Please print only the top portion of the entries below, ending with the line that contains "simp [stamp, Function.comp_def]", exactly as written.

___ AVAILABLE RECORDS ___

-- ==== Sys2Proof/Laws/Ops.lean ====
section
/-! SUPPORT. What the shared operations can do, once each: the port, refusing, pushing, and the checks of a command. -/

namespace Sys2Proof.Machine

/-! ### The port -/

@[simp] theorem stamp_nil (now : Time) : stamp now [] = [] := rfl

@[simp] theorem stamp_append (now : Time) (a b : List PinOp) : stamp now (a ++ b) = stamp now a ++ stamp now b := by
  simp [stamp]

@[simp] theorem stamp_map_op (now : Time) (l : List PinOp) : (stamp now l).map (fun e => e.op) = l := by
  simp [stamp, Function.comp_def]

@[simp] theorem emitted_self (s : State) : emitted s s = [] := by simp [emitted]

theorem emitted_of_port {s t : State} {l : List PortEntry} (h : t.port = s.port ++ l) : emitted s t = l := by
  simp [emitted, h]

theorem emitted_trans {s t u : State} {a b : List PortEntry} (h₁ : t.port = s.port ++ a) (h₂ : u.port = t.port ++ b) :
    emitted s u = a ++ b := by
  simp [emitted, h₁, h₂, List.append_assoc]

@[simp] theorem outOps_nil (ch : Chan) : outOps ch [] = [] := rfl

@[simp] theorem outOps_append (ch : Chan) (a b : List PortEntry) : outOps ch (a ++ b) = outOps ch a ++ outOps ch b := by
  simp [outOps]

theorem outOps_stamp (ch : Chan) (now : Time) (l : List PinOp) :
    outOps ch (stamp now l) = l.filter (fun op => decide (op.chan = ch ∧ op.kind.toNat ≤ 4)) := by
  simp [outOps]

@[simp] theorem inOps_nil (ch : Chan) : inOps ch [] = [] := rfl

theorem inOps_stamp (ch : Chan) (now : Time) (l : List PinOp) :
    inOps ch (stamp now l) = l.filter (fun op => decide (op.chan = ch ∧ 5 ≤ op.kind.toNat)) := by
  simp [inOps]

@[simp] theorem ChanRun.start_o (o : OutCh) : (ChanRun.start o).o = o := rfl

@[simp] theorem ChanRun.start_ops (o : OutCh) : (ChanRun.start o).ops = [] := rfl

@[simp] theorem ChanRun.emit_o (r : ChanRun) (op : PinOp) : (r.emit op).o = r.o := rfl

@[simp] theorem ChanRun.emit_ops (r : ChanRun) (op : PinOp) : (r.emit op).ops = r.ops ++ [op] := rfl

/-! ### Work on channels: the frame and what is emitted -/

theorem onOut_frame (s : State) (ch : Chan) (f : ChanRun → ChanRun) : OutFrame s (s.onOut ch f) ch := by
  refine ⟨rfl, by simp, fun k hk => ?_, ⟨_, rfl⟩⟩
  simp [List.getElem?_set_ne (Ne.symm hk)]

theorem onOut_emitted (s : State) (ch : Chan) (f : ChanRun → ChanRun) :
    emitted s (s.onOut ch f) = stamp s.now (f (ChanRun.start (s.outAt ch))).ops :=
  emitted_of_port (by simp)

/-- A procedure that leaves the record as it is only emits. -/
theorem onOut_of_fixed {s : State} {ch : Chan} {f : ChanRun → ChanRun} (hl : ch.toNat < s.out.length)
    (h : (f (ChanRun.start (s.outAt ch))).o = s.outAt ch) :
    s.onOut ch f = s.emit (f (ChanRun.start (s.outAt ch))).ops := by
  have e : s.out.set ch.toNat (s.outAt ch) = s.out := by
    simp [State.outAt_eq, hl]
  simp only [State.onOut, State.setOut, h, e]

theorem setIn_emit_frame (s : State) (ch : Chan) (c : InCh) (ops : List PinOp) : InFrame s ((s.setIn ch c).emit ops) ch := by
  refine ⟨rfl, by simp, fun k hk => ?_, ⟨_, rfl⟩⟩
  simp [List.getElem?_set_ne (Ne.symm hk)]

theorem setTouch_frame (s : State) (ch : Chan) (t : TouchCh) : TouchFrame s (s.setTouch ch t) ch := by
  refine ⟨rfl, by simp, fun k hk => ?_⟩
  simp [List.getElem?_set_ne (Ne.symm hk)]

theorem onEveryOut_emitted (s : State) (f : Chan → ChanRun → ChanRun) :
    emitted s (s.onEveryOut f) = stamp s.now (s.out.mapIdx (fun i o => (runAt f i o).ops)).flatten :=
  emitted_of_port (by simp)

/-! ### Pushing -/

/-- Everything `push` can do: append to a queue with room, or set EVT_OVF. -/
theorem push_cases (s : State) (r : Word) :
    (s.evq.length < s.cfg.evqDepth ∧ s.push r = { s with evq := s.evq ++ [r] }) ∨
      (s.cfg.evqDepth ≤ s.evq.length ∧ s.push r = { s with evtOvf := true }) := by
  unfold State.push
  split
  · exact .inl ⟨‹_›, rfl⟩
  · exact .inr ⟨Nat.le_of_not_lt ‹_›, rfl⟩

/-- Pushing changes EVQ and EVT_OVF only. -/
theorem push_frame (s : State) (r : Word) : s.push r = { s with evq := (s.push r).evq, evtOvf := (s.push r).evtOvf } := by
  obtain ⟨-, h⟩ | ⟨-, h⟩ := push_cases s r <;> rw [h]

/-- `pushAll`, the specification of several pushes: as many records as fit, and EVT_OVF if one does not. -/
def State.pushAll (s : State) (l : List Word) : State :=
  { s with evq := (s.evq ++ l).take s.cfg.evqDepth, evtOvf := s.evtOvf || decide (s.cfg.evqDepth < s.evq.length + l.length) }

theorem pushAll_nil {s : State} (h : s.evq.length ≤ s.cfg.evqDepth) : s.pushAll [] = s := by
  simp [State.pushAll, List.take_of_length_le h, Nat.not_lt.mpr h]

theorem pushAll_length {s : State} (l : List Word) : (s.pushAll l).evq.length ≤ (s.pushAll l).cfg.evqDepth := by
  simp only [State.pushAll, List.length_take]
  omega

theorem pushAll_append (s : State) (a b : List Word) :
    (s.pushAll a).pushAll b = s.pushAll (a ++ b) := by
  simp only [State.pushAll, List.length_take, List.length_append]
  congr 1
  · cases s.evtOvf <;> simp
    have : (decide (s.cfg.evqDepth < s.evq.length + a.length) ||
      decide (s.cfg.evqDepth < min s.cfg.evqDepth (s.evq.length + a.length) + b.length)) =
        decide (s.cfg.evqDepth < s.evq.length + (a.length + b.length)) := by
      rw [← Bool.decide_or, decide_eq_decide]
      omega
    simpa using this
  · rw [← List.append_assoc s.evq a b]
    by_cases hl : s.cfg.evqDepth ≤ (s.evq ++ a).length
    · rw [List.take_append_of_le_length (l₁ := s.evq ++ a) hl, List.take_append_of_le_length (by
        rw [List.length_take]; omega), List.take_take, Nat.min_self]
    · rw [List.take_of_length_le (by omega : (s.evq ++ a).length ≤ s.cfg.evqDepth)]

theorem push_eq_pushAll {s : State} (h : s.evq.length ≤ s.cfg.evqDepth) (r : Word) : s.push r = s.pushAll [r] := by
  obtain ⟨hl, e⟩ | ⟨hl, e⟩ := push_cases s r <;> rw [e]
  · have h1 : ¬ s.cfg.evqDepth < s.evq.length + 1 := by omega
    have h2 : (s.evq ++ [r]).length ≤ s.cfg.evqDepth := by rw [List.length_append]; simpa using hl
    simp [State.pushAll, List.take_of_length_le h2, h1]
  · have : s.evq.length = s.cfg.evqDepth := by omega
    simp [State.pushAll, ← this]

theorem pushIf_eq_pushAll {s : State} (h : s.evq.length ≤ s.cfg.evqDepth) (v : Bool) (r : Word) :
    s.pushIf v r = s.pushAll (if v = true then [r] else []) := by
  cases v
  · simp [State.pushIf, pushAll_nil h]
  · simp [State.pushIf, push_eq_pushAll h]

/-! ### Refusing and checking -/

/-- A refusal records its code and changes nothing else (R121). -/
theorem raise_eq (s : State) (code : ErrCode) :
    s.raise code = { s with err := true, errCode := if s.err then s.errCode else code } := rfl

theorem unlessBusy_of_busy {s : State} (h : s.busy = true) (k : State → Host.Outcome State Fault Refusal) :
    unlessBusy s k = .next (s.raise .busy) := by
  simp [unlessBusy, h, refuse]

theorem unlessBusy_of_ready {s : State} (h : s.busy = false) (k : State → Host.Outcome State Fault Refusal) :
    unlessBusy s k = k s := by
  simp [unlessBusy, h]

theorem checked_of_busy {s : State} (h : s.busy = true) (u : PsbUnit) (ch : Chan)
    (k : State → Host.Outcome State Fault Refusal) : checked u ch s k = .next (s.raise .busy) :=
  unlessBusy_of_busy h _

theorem checked_of_badChannel {s : State} {u : PsbUnit} {ch : Chan} (h : s.busy = false) (hc : ¬ s.cfg.HasChannel u ch)
    (k : State → Host.Outcome State Fault Refusal) : checked u ch s k = .next (s.raise .badChannel) := by
  rw [checked, unlessBusy_of_ready h, if_neg hc, refuse]

theorem checked_of_ready {s : State} {u : PsbUnit} {ch : Chan} (h : s.busy = false) (hc : s.cfg.HasChannel u ch)
    (k : State → Host.Outcome State Fault Refusal) : checked u ch s k = k s := by
  rw [checked, unlessBusy_of_ready h, if_pos hc]

/-- Everything `checked` can do. -/
theorem checked_cases (u : PsbUnit) (ch : Chan) (s : State) (k : State → Host.Outcome State Fault Refusal) :
    (s.busy = true ∧ checked u ch s k = .next (s.raise .busy)) ∨
      (s.busy = false ∧ ¬ s.cfg.HasChannel u ch ∧ checked u ch s k = .next (s.raise .badChannel)) ∨
      (s.busy = false ∧ s.cfg.HasChannel u ch ∧ checked u ch s k = k s) := by
  cases hb : s.busy
  · by_cases hc : s.cfg.HasChannel u ch
    · exact .inr (.inr ⟨rfl, hc, checked_of_ready hb hc k⟩)
    · exact .inr (.inl ⟨rfl, hc, checked_of_badChannel hb hc k⟩)
  · exact .inl ⟨rfl, checked_of_busy hb u ch k⟩

end Sys2Proof.Machine
end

___

RESULT:
-- ==== Sys2Proof/Laws/Ops.lean ====
section
/-! SUPPORT. What the shared operations can do, once each: the port, refusing, pushing, and the checks of a command. -/

namespace Sys2Proof.Machine

/-! ### The port -/

@[simp] theorem stamp_nil (now : Time) : stamp now [] = [] := rfl

@[simp] theorem stamp_append (now : Time) (a b : List PinOp) : stamp now (a ++ b) = stamp now a ++ stamp now b := by
  simp [stamp]

@[simp] theorem stamp_map_op (now : Time) (l : List PinOp) : (stamp now l).map (fun e => e.op) = l := by
  simp [stamp, Function.comp_def]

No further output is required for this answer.